--- Information provided ---

/-- The running maximum is the largest magnitude of the values so far. -/
theorem peakOf_isPeak {vs : List F64} (h : ∀ v ∈ vs, v.isFinite = true) : IsPeak vs (peakOf vs) := by
  induction vs using List.reverseRecOn with
  | nil => exact ⟨rfl, rfl, by simp, .inl rfl⟩
  | append_singleton vs v ih =>
    obtain ⟨hvs, hv⟩ := List.forall_mem_append.mp h
    have hvfin := hv v (List.mem_singleton_self v)
    obtain ⟨hfin, hsign, hlargest, hattained⟩ := ih hvs
    rw [peakOf_concat, lt_of_nonneg hfin (by simpa using hvfin) hsign (abs_sign v), abs_magUnits]
    by_cases hlt : (peakOf vs).magUnits < v.magUnits
    · rw [decide_eq_true hlt, if_pos rfl]
      refine ⟨by simpa using hvfin, abs_sign v, List.forall_mem_append.mpr ⟨fun w hw => ?_, by simp⟩,
        .inr ⟨v, by simp, ?_⟩⟩
      · rw [abs_magUnits]
        exact (hlargest w hw).trans hlt.le
      · exact ⟨(abs_magUnits v).symm, Nat.zero_lt_of_lt hlt⟩
    · rw [decide_eq_false hlt, if_neg Bool.false_ne_true]
      refine ⟨hfin, hsign, List.forall_mem_append.mpr ⟨hlargest, by simpa using hlt⟩, hattained.imp_right ?_⟩
      exact fun ⟨w, hw, hpeak⟩ => ⟨w, List.mem_append_left _ hw, hpeak⟩

theorem IsPeak.exists_mem {vs : List F64} {p : F64} (h : IsPeak vs p) (hne : vs ≠ []) :
    ∃ v ∈ vs, v.magUnits = p.magUnits := by
  rcases h.attained with rfl | ⟨v, hv, heq, -⟩
  · obtain ⟨v, hv⟩ := List.exists_mem_of_ne_nil vs hne
    exact ⟨v, hv, Nat.le_zero.mp (h.largest v hv)⟩
  · exact ⟨v, hv, heq⟩

theorem IsPeak.eq_zero {vs : List F64} {p : F64} (h : IsPeak vs p) (h0 : ∀ v ∈ vs, v.magUnits = 0) : p = Config.zero := by
  rcases h.attained with hz | ⟨v, hv, -, hpos⟩
  · exact hz
  · exact absurd (h0 v hv) hpos.ne'

/-! ### The output samples -/

theorem normalized_getD (c : Config) (vs : List F64) {k : Nat} (hk : k < vs.length) :
    (normalized c vs).getD k 0 =
      if (peakOf vs).isZero = true then 0 else quantize c (peakOf vs) (vs.getD k Config.zero) := by
  rw [List.getD_eq_getElem _ _ (by simpa using hk), List.getD_eq_getElem _ _ hk, normalized_getElem c vs hk]

/-- The DOC's gain, 0.9 of 32767 rounded: a little more than 29490, under either rounding (42_deconv.md R203). -/
theorem gain_of_docLiterals {c : Config} (hc : c.docLiterals = true) :
    (gain c).isFinite = true ∧ (gain c).sign = false ∧ ∀ q, integerPart q (gain c) = 29490 := by
  simp only [Config.docLiterals, Bool.and_eq_true, decide_eq_true_eq] at hc
  obtain ⟨⟨⟨⟨-, hpeak⟩, -⟩, hscale⟩, -⟩ := hc
  have hgain : gain c = ⟨0x40DCCC9333333333#64⟩ := by
    rw [gain, hpeak, hscale]
    decide +kernel
  rw [hgain]
  refine ⟨by decide, by decide, fun q => ?_⟩
  cases q <;> decide +kernel

section
variable {c : Config} {p v : F64} (hc : c.docLiterals = true) (hp : p.isFinite = true) (hs : p.sign = false)
  (h0 : p.isZero = false) (hv : v.isFinite = true)
include hc hp hs h0 hv

/-- A sample of magnitude at most the peak's: the sign is the value's, the clamp does not act. -/
theorem quantize_eq (hle : v.magUnits ≤ p.magUnits) :
    integerPart c.qround (mul (div v p) (gain c)) ≤ 29490 ∧
      quantize c p v = signFactor v.sign * integerPart c.qround (mul (div v p) (gain c)) := by
  obtain ⟨hgfin, hgsign, hgint⟩ := gain_of_docLiterals hc
  obtain ⟨hqfin, hq⟩ := div_le_one_of_magUnits_le hv hp h0 hle
  obtain ⟨hfin, hmag⟩ := mul_le_of_abs_le_one hqfin hgfin hgsign hq
  have hint := integerPart_mono c.qround hmag
  have hsign : (mul (div v p) (gain c)).sign = v.sign := by
    rw [mul_sign hqfin hgfin, div_sign hv hp h0, hs, hgsign, Bool.bne_false, Bool.bne_false]
  rw [hgint] at hint
  refine ⟨hint, ?_⟩
  rw [quantize, q16_of_finite _ hfin, hsign, signFactor]
  split <;> omega

theorem quantize_bounds (hle : v.magUnits ≤ p.magUnits) : -29490 ≤ quantize c p v ∧ quantize c p v ≤ 29490 := by
  obtain ⟨hint, heq⟩ := quantize_eq hc hp hs h0 hv hle
  rw [heq, signFactor]
  split <;> omega

theorem quantize_at_peak (heq : v.magUnits = p.magUnits) :
    quantize c p v = if v.sign = true then -29490 else 29490 := by
  obtain ⟨hgfin, hgsign, hgint⟩ := gain_of_docLiterals hc
  obtain ⟨hqfin, -⟩ := div_le_one_of_magUnits_le hv hp h0 heq.le
  have hmag := mul_eq_of_abs_eq_one hqfin hgfin hgsign (div_eq_one_of_magUnits_eq hv hp h0 heq)
  rw [(quantize_eq hc hp hs h0 hv heq.le).2, integerPart_congr c.qround hmag, hgint, signFactor]
  split <;> rfl

end

/-- Settles O31: the quotient by the peak is at most 1 in magnitude and 1 at the peak, so the product is at most the gain,
whose integer part is 29490. -/
theorem normalizedPeakIs29490 : Obligations.NormalizedPeakIs29490 := by
  intro c vs hvs
  have hpeak := peakOf_isPeak hvs
  refine ⟨hpeak.largest, hpeak.exists_mem, hpeak.finite, hpeak.sign, fun k hk => normalized_getD c vs hk, fun h0 => ?_,
    fun hc => ⟨fun r hr => ?_, fun v hv heq hne => ?_⟩⟩
  · have hzero := hpeak.eq_zero h0
    refine ⟨hzero, fun r hr => ?_⟩
    obtain ⟨k, hk, rfl⟩ := List.getElem_of_mem hr
    rw [normalized_getElem c vs (by simpa using hk), hzero]
    rfl
  · obtain ⟨k, hk, rfl⟩ := List.getElem_of_mem hr
    have hk' : k < vs.length := by simpa using hk
    rw [normalized_getElem c vs hk']
    split
    next => decide
    next hz =>
      exact quantize_bounds hc hpeak.finite hpeak.sign (Bool.not_eq_true _ ▸ hz) (hvs _ (List.getElem_mem hk'))
        (hpeak.largest _ (List.getElem_mem hk'))
  · have hz : (peakOf vs).isZero = false := by
      rw [← Bool.not_eq_true, ← magUnits_eq_zero_iff, ← heq]
      exact hne
    exact quantize_at_peak hc hpeak.finite hpeak.sign hz (hvs v hv) heq

end Sys2Proof.Machine
end

section
/-!
PROOFS. The data path of the deconvolution engine (42_deconv.md R200 to R203): LOAD16, DECONV_MUL, NORMQ.
-/

namespace Sys2Proof.Machine

open Sys2Proof.Fp

/-- The buffer checks pass on placed buffers that do not clash (20_memory.md R83 to R85). -/
theorem bufferErrors_of_placed {s : State} {bufs : List Buffer} {clash : Bool}
    (hp : bufs.Forall fun b => Placed s (elemAlign b.fmt) b.base b.bytes) (hc : clash = false) :
    bufferErrors s.config.dmemSize bufs clash = none := by
  have hpass := fun b hb => Buffer.aligned_inRange_of_placed (List.forall_iff_forall_mem.mp hp b hb)
  exact (bufferErrors_eq_none _ _ _).mpr ⟨fun b hb => (hpass b hb).1, fun b hb => (hpass b hb).2, hc⟩

/-! ### LOAD16 (42_deconv.md R200) -/

/-- An empty source is in range wherever it points (20_memory.md R84, log 10). -/
theorem load16Check_of_placed {s : State} (hn : s.args.a1.toNat ≤ s.config.log2nMax) (hcnt : s.args.a3.toNat < 2 ^ 32)
    (hfit : s.args.a3.toNat ≤ 2 ^ s.args.a1.toNat) (hdst : Placed s 8 s.args.a0.toNat (16 * 2 ^ s.args.a1.toNat))
    (halign : s.args.a2.toNat % 2 = 0)
    (hrange : s.args.a3.toNat = 0 ∨ s.args.a2.toNat + 2 * s.args.a3.toNat ≤ s.config.dmemSize)
    (hapart : Apart s.args.a0.toNat (16 * 2 ^ s.args.a1.toNat) s.args.a2.toNat (2 * s.args.a3.toNat)) :
    load16Check s = none := by
  have hd := Buffer.aligned_inRange_of_placed (b := s.fftBuf) hdst
  have ha : s.load16Src.aligned = true := (Buffer.aligned_iff _).mpr halign
  have hr : s.load16Src.inRange s.config.dmemSize = true := (Buffer.inRange_iff _ _).mpr hrange
  have ho := (Buffer.overlaps_eq_false_iff s.fftBuf s.load16Src).mpr hapart
  have hshort : ¬ s.points < s.args.a3.toNat := not_lt.mpr hfit
  rw [load16Check, State.log2nBad_eq_false hn, countBad_eq_false hcnt, Bool.or_false,
    if_neg Bool.false_ne_true, if_neg hshort, bufferErrors_eq_none]
  simp [hd, ha, hr, ho]

/-- A loaded element: the sample over PCM_IN_SCALE, or the padding (42_deconv.md R200, 20_memory.md R81). -/
theorem loadedElem_eq (c : Config) (m : Memory) (src cnt k : Nat) :
    loadedElem c m src cnt k =
      if k < cnt then ⟨div (ofInt (readPcm m (src + 2 * k))) c.pcmInScale, Config.zero⟩
      else ⟨Config.zero, Config.zero⟩ := by
  unfold loadedElem readReal
  split <;> rfl

/-- Settles O27: the checks pass, and element k of the destination is the loaded element k. -/
theorem load16StoresPaddedSamples : Obligations.Load16StoresPaddedSamples :=
  fun s hn hcnt hfit hdst halign hrange hapart =>
    ⟨_, exec_of_passed .load16 s (load16Check_of_placed hn hcnt hfit hdst halign hrange hapart),
      completedWith_complete _ rfl,
      fun k hk => (load16Body_element s.config s.dmem _ _ _ _ k hk).trans (loadedElem_eq _ _ _ _ k)⟩

/-! ### DECONV_MUL (42_deconv.md R201, R202) -/

/-- Two buffers of one length do not clash when they are the same one or share no byte (20_memory.md R85). -/
theorem Buffer.overlapsUnlessSame_eq_false {b c : Buffer} (hl : b.bytes = c.bytes)
    (h : c.base = b.base ∨ Apart b.base b.bytes c.base c.bytes) : b.overlapsUnlessSame c = false := by
  rw [← Bool.not_eq_true, Buffer.overlapsUnlessSame_iff b c hl]
  rintro ⟨ho, hne⟩
  rcases h with heq | hapart
  · exact hne heq.symm
  · simp [(Buffer.overlaps_eq_false_iff b c).mpr hapart] at ho

theorem deconvMulCheck_of_placed {s : State} (hn : s.args.a1.toNat ≤ s.config.log2nMax)
    (hz : Placed s 8 s.args.a0.toNat (16 * 2 ^ s.args.a1.toNat))
    (hops : ∀ p ∈ [s.args.a2.toNat, s.args.a3.toNat, s.args.a4.toNat],
      Placed s 8 p (16 * 2 ^ s.args.a1.toNat) ∧
      (p = s.args.a0.toNat ∨ Apart s.args.a0.toNat (16 * 2 ^ s.args.a1.toNat) p (16 * 2 ^ s.args.a1.toNat))) :
    deconvMulCheck s = none := by
  obtain ⟨⟨hx, ox⟩, ⟨hy, oy⟩, ⟨hg, og⟩⟩ := List.forall_iff_forall_mem.mpr hops
  rw [deconvMulCheck, State.log2nBad_eq_false hn, if_neg Bool.false_ne_true]
  refine bufferErrors_of_placed (And.intro hz ⟨hx, hy, hg⟩) ?_
  rw [Bool.or_eq_false_iff, Bool.or_eq_false_iff]
  exact ⟨⟨Buffer.overlapsUnlessSame_eq_false rfl ox, Buffer.overlapsUnlessSame_eq_false rfl oy⟩,
    Buffer.overlapsUnlessSame_eq_false rfl og⟩

/-- Settles O29: the checks pass, and bin k is the guarded product of the operands as they were. -/
theorem deconvMulStoresGuardedProducts : Obligations.DeconvMulStoresGuardedProducts := fun s hn hz hops =>
  ⟨_, exec_of_passed .deconvMul s (deconvMulCheck_of_placed hn hz hops), completedWith_complete _ rfl,
    fun k hk => deconvMulBody_element s.config s.dmem _ _ _ _ _ k hk⟩

/-! ### NORMQ (42_deconv.md R203) -/

theorem normqCheck_of_placed {fmt : Fmt} {s : State} (hcnt : s.args.a1.toNat < 2 ^ 32) (h0 : 0 < s.args.a1.toNat)
    (hdst : Placed s 2 s.args.a0.toNat (2 * s.args.a1.toNat))
    (hsrc : Placed s (elemAlign fmt) s.args.a2.toNat (elemBytes fmt * s.args.a1.toNat))
    (hapart : Apart s.args.a0.toNat (2 * s.args.a1.toNat) s.args.a2.toNat (elemBytes fmt * s.args.a1.toNat)) :
    normqCheck fmt s = none := by
  rw [normqCheck, countBad_eq_false hcnt, if_neg Bool.false_ne_true, if_neg h0.ne']
  exact bufferErrors_of_placed (And.intro hdst hsrc) ((Buffer.overlaps_eq_false_iff _ _).mpr hapart)

theorem forall_mem_readReals (c : Config) (fmt : Fmt) (m : Memory) (b n : Nat) (p : F64 → Prop) :
    (∀ v ∈ readReals c fmt m b n, p v) ↔ ∀ k, k < n → p (readReal c fmt m b k) := by simp [readReals]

---

- Task directions
Reply with the number of lines above in which the word "elemAlign" appears, and with nothing else.

- Exercise answer
2